Desde posiciones feministas se está planteando en los últimos años la llamada democracia paritaria, donde se pretende que se tomen una serie de medidas jurídicas para hacer posible la incorporación progresiva y equitativa de la mujer, en iguales condiciones que los hombres, en la vida política y en las instituciones públicas. Hay tomas de posiciones en ese sentido en el Consejo de Europa, en la IV Conferencia Gubernamental Europea de noviembre de 1997, en la Unión Interparlamentaria y, también, más tímidamente, en la Unión Europea. En algunos Estados, como Italia y Francia, por ejemplo, con distinta metodología y distintos resultados, se han dado también pasos en ese sentido. Pero no es mi intención argumentar sobre la base del Derecho positivo comparado o internacional, ni de decisiones de órganos políticos, aunque naturalmente reflejen un estado de opinión que pone de relieve la importancia del problema. Pretendo, más bien, desde la historia de los derechos humanos y desde su teoría, reflexionar sobre si el derecho de sufragio, desde el sufragio universal, da alguna luz para avanzar sobre este tema. Se trata de saber si el concepto de igualdad abarca también la posibilidad de establecer legalmente en España cuotas de candidatas en las diversas elecciones reservadas a las mujeres, y si esa reforma de la Ley Electoral General exige previamente una reforma de la Constitución.

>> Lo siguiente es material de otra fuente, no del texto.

-- ==== Sys2Proof/Safety.lean ====
section
/-!
DEFINITION. What counts as a safe run, in the terms the claims use: the invariant of 10_state.md R20, the premise "no
fault recorded" of R15, the readiness a step asks for, the precondition each command checks (60_exceptions.md R136),
the statuses it can end with (R135), the transactions it issues (20_memory.md R36), and the state that issuing
transactions leaves.
-/
namespace Sys2Proof.Machine

/-- The invariant of 10_state.md R20. -/
abbrev State.Inv (s : State) : Prop :=
  (s.dac8Gain = 1#8 ∨ s.dac8Gain = 2#8) ∧ (s.dac2Gain = 1#8 ∨ s.dac2Gain = 2#8) ∧ s.errstat.extractLsb' 4 4 = 0#4

/-- No fault is recorded (10_state.md R15). -/
abbrev State.NoFaultRecorded (s : State) : Prop := s.errstat = 0x00#8

/-- The RCU can accept a command: its configuration is well formed (10_state.md R12) and nothing is in flight (R19). -/
abbrev State.Ready (s : State) : Prop := s.cfg.failedCheck = none ∧ s.inFlight = none

/-- The state after `n` transactions `t` were issued: they are in the trace and their answers are consumed. -/
def State.issued (t : Transaction) (n : Nat) (s : State) : State :=
  { s with
    answers := s.answers.drop n
    busCount := s.busCount + n
    trace := s.trace ++ List.replicate n t }

/-- The state after a command ended at once with the response word `rw`, having set bits of ERRSTAT (60_exceptions.md
R131 to R133). -/
def State.ended (bits : Byte) (rw : ResponseWord) (s : State) : State :=
  { s with errstat := s.errstat ||| bits, responses := s.responses ++ [rw] }

/-- The shape of a transaction: kind, device address, how many bytes are sent and how many are received. -/
structure TransactionShape where
  kind  : TransactionKind
  addr  : BitVec 7
  sent  : Nat
  rdlen : Nat
deriving DecidableEq, Repr

/-- The shape a transaction has. -/
def shapeOf (t : Transaction) : TransactionShape :=
  { kind := t.kind, addr := t.addr, sent := t.tx.length, rdlen := t.rdlen }

end Sys2Proof.Machine

namespace Sys2Proof

open Sys2Proof.Machine

/-- The first precondition a command violates, in the order of checking (60_exceptions.md R136). -/
def Instr.violated (i : Instr) (c : Config) : Option Status :=
  match i with
  | .dac8SetAllGain gain | .dac2SetAllGain gain | .dac2SetSingleGain gain =>
    if gain ≠ 1 ∧ gain ≠ 2 then some .gain else none
  | .dac8SetSingleGain channel gain =>
    if channel > 7 then some .channel
    else if gain ≠ 1 ∧ gain ≠ 2 then some .gain
    else if channel > 3 then some .chanLimit
    else none
  | .dac8OutputVoltDc channel volt =>
    if channel > 7 then some .channel else if volt > c.dac8Vref.toNat then some .volt else none
  | .dac2OutputVoltDc channel volt =>
    if channel > 1 then some .channel else if volt > c.dac2Vref.toNat then some .volt else none
  | .tmpRead _ registerType => if registerType > 1 then some .regType else none
  | .dac8OutputReset | .dac2OutputReset | .adcRead | .tmpReadObjC | .tmpReadObjF | .tmpReadAmbC | .tmpReadAmbF
  | .tmpGetObj | .tmpReadStart | .tmpReadStop => none

/-- The table of what a command can end with (60_exceptions.md R135). -/
def Instr.canEndWith (i : Instr) : List Status :=
  match i with
  | .dac8SetAllGain _ => [.ok, .gain, .transport]
  | .dac8SetSingleGain _ _ => [.ok, .channel, .gain, .chanLimit, .transport]
  | .dac8OutputVoltDc _ _ => [.ok, .channel, .volt, .transport]
  | .dac8OutputReset => [.ok, .transport]
  | .dac2SetAllGain _ => [.ok, .gain, .transport]
  | .dac2SetSingleGain _ => [.ok, .gain, .transport]
  | .dac2OutputVoltDc _ _ => [.ok, .channel, .volt, .transport]
  | .dac2OutputReset => [.ok, .transport]
  | .adcRead => [.ok, .transport]
  | .tmpRead _ _ => [.ok, .regType]
  | .tmpReadObjC | .tmpReadObjF | .tmpReadAmbC | .tmpReadAmbF | .tmpGetObj => [.ok]
  | .tmpReadStart | .tmpReadStop => [.ok]

/-- The table of which command reaches which device, and how (20_memory.md R36); none for the flag commands. -/
def Instr.transactionShape (i : Instr) (c : Config) : Option TransactionShape :=
  match i with
  | .dac8SetAllGain _ | .dac8SetSingleGain _ _ => some ⟨.write, BitVec.ofNat 7 c.dac8Addr, 1, 0⟩
  | .dac8OutputVoltDc _ _ => some ⟨.write, BitVec.ofNat 7 c.dac8Addr, 3, 0⟩
  | .dac8OutputReset => some ⟨.write, BitVec.ofNat 7 c.dac8Addr, 2, 0⟩
  | .dac2SetAllGain _ | .dac2SetSingleGain _ | .dac2OutputVoltDc _ _ =>
    some ⟨.write, BitVec.ofNat 7 c.dac2Addr, 3, 0⟩
  | .dac2OutputReset => some ⟨.write, BitVec.ofNat 7 c.dac2Addr, 2, 0⟩
  | .adcRead => some ⟨.read, BitVec.ofNat 7 c.adcAddr, 0, 2⟩
  | .tmpRead _ _ | .tmpReadObjC | .tmpReadObjF | .tmpReadAmbC | .tmpReadAmbF | .tmpGetObj =>
    some ⟨.writeRead, BitVec.ofNat 7 c.tmpAddr, 1, 3⟩
  | .tmpReadStart | .tmpReadStop => none

/-- How many transactions a command can issue (20_memory.md R36). -/
def Instr.mostTransactions (i : Instr) : Nat :=
  match i with
  | .tmpRead _ _ | .tmpReadObjC | .tmpReadObjF | .tmpReadAmbC | .tmpReadAmbF | .tmpGetObj => 5
  | .tmpReadStart | .tmpReadStop => 0
  | .dac8SetAllGain _ | .dac8SetSingleGain _ _ | .dac8OutputVoltDc _ _ | .dac8OutputReset | .dac2SetAllGain _
  | .dac2SetSingleGain _ | .dac2OutputVoltDc _ _ | .dac2OutputReset | .adcRead => 1

end Sys2Proof

namespace Sys2Proof.Machine

/-- The transport never answers command `i` run from `s`: the command passes its preconditions, and one of its
transactions gets no answer after every one before it failed (70_reset_and_hazards.md R165). -/
def State.SilentTo (s : State) (i : Instr) : Prop :=
  i.violated s.cfg = none ∧
  ∃ sh k, i.transactionShape s.cfg = some sh ∧ k < i.mostTransactions ∧
    (∀ j < k, s.replyAt sh.rdlen j = .fail) ∧ s.replyAt sh.rdlen k = .never

/-- Every transaction of the trace has the shape that some command's row gives it under the configuration in force
(20_memory.md R36, R41). -/
def State.TraceLegal (s : State) : Prop := ∀ t ∈ s.trace, ∃ i : Instr, i.transactionShape s.cfg = some (shapeOf t)

/-- A response word of the form of 30_encoding.md R54: STATUS is one of the eight codes of 60_exceptions.md R130, bits
55:48 are 0, and VALUE is 0 whenever STATUS is not OK. -/
def responseLegal (rw : ResponseWord) : Prop :=
  (responseStatus rw).toNat ≤ 7 ∧ rw.extractLsb' 48 8 = 0#8 ∧ (responseStatus rw ≠ 0#8 → responseValue rw = 0#48)

/-- Every response word delivered has the form of 30_encoding.md R54. -/
def State.ResponsesLegal (s : State) : Prop := ∀ rw ∈ s.responses, responseLegal rw

/-- The next event, if there is one, is no reset. -/
def State.NextIsNoReset (s : State) : Prop := ∀ c rest, s.inputs ≠ .reset c :: rest

end Sys2Proof.Machine
end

Si nos centramos en la modernidad, sede histórica de la implantación de los derechos humanos, podemos distinguir, a partir de las revoluciones liberales, los siguientes modelos:

a) El modelo de la discriminación normativa, donde la diferencia entre los sexos era relevante para un tratamiento discriminatorio en el trabajo, en las relaciones familiares y en la participación política. La mujer no participaba por una exclusión jurídica del goce de derechos como los referidos a la patria potestad, al acceso y a la promoción en el trabajo, al salario o al sufragio. En Kant, en su pequeña obra En torno al tópico: tal vez eso sea correcto en teoría, pero no sirve para la práctica, se encuentra la justificación teórica de ese modelo que restringirá al hombre blanco, europeo y atlántico, con instrucción y con medios económicos, los derechos, y entre ellos el de la participación política, como elector y como elegible.

b) El modelo de la igualdad normativa como equiparación. Sobre la base del principio revolucionario de los derechos naturales, en virtud del cual "todos los hombres nacen y permanecen libres e iguales en derechos", se produjo un proceso de positivación y de generalización que extendió a todos los hombres mayores de edad los derechos políticos, y no sólo a quienes podían inscribirse en el censo, por su instrucción o por sus medios económicos. Este proceso se sitúa históricamente en el siglo XIX, y a principios del XX se inicia la extensión de la igualdad, desde el "todos" masculino a la mujer, y esa igualación normativa, que en España se produjo con la Constitución republicana de 1931, se puede considerar concluida, o al menos muy avanzada en nuestros días. Es un proceso de igualación normativa como equiparación donde las diferencias, como la del sexo, no se consideran relevantes para justificar legalmente un trato desigual. Las normas constitucionales equiparan en derechos fundamentales al hombre y a la mujer, y se considera discriminatorio e inconstitucional cualquier trato normativo que así lo impida. Es el modelo del artículo14 de nuestra Carta Magna. En el tema que nos ocupa conduce el sufragio universal masculino y femenino, activo y pasivo.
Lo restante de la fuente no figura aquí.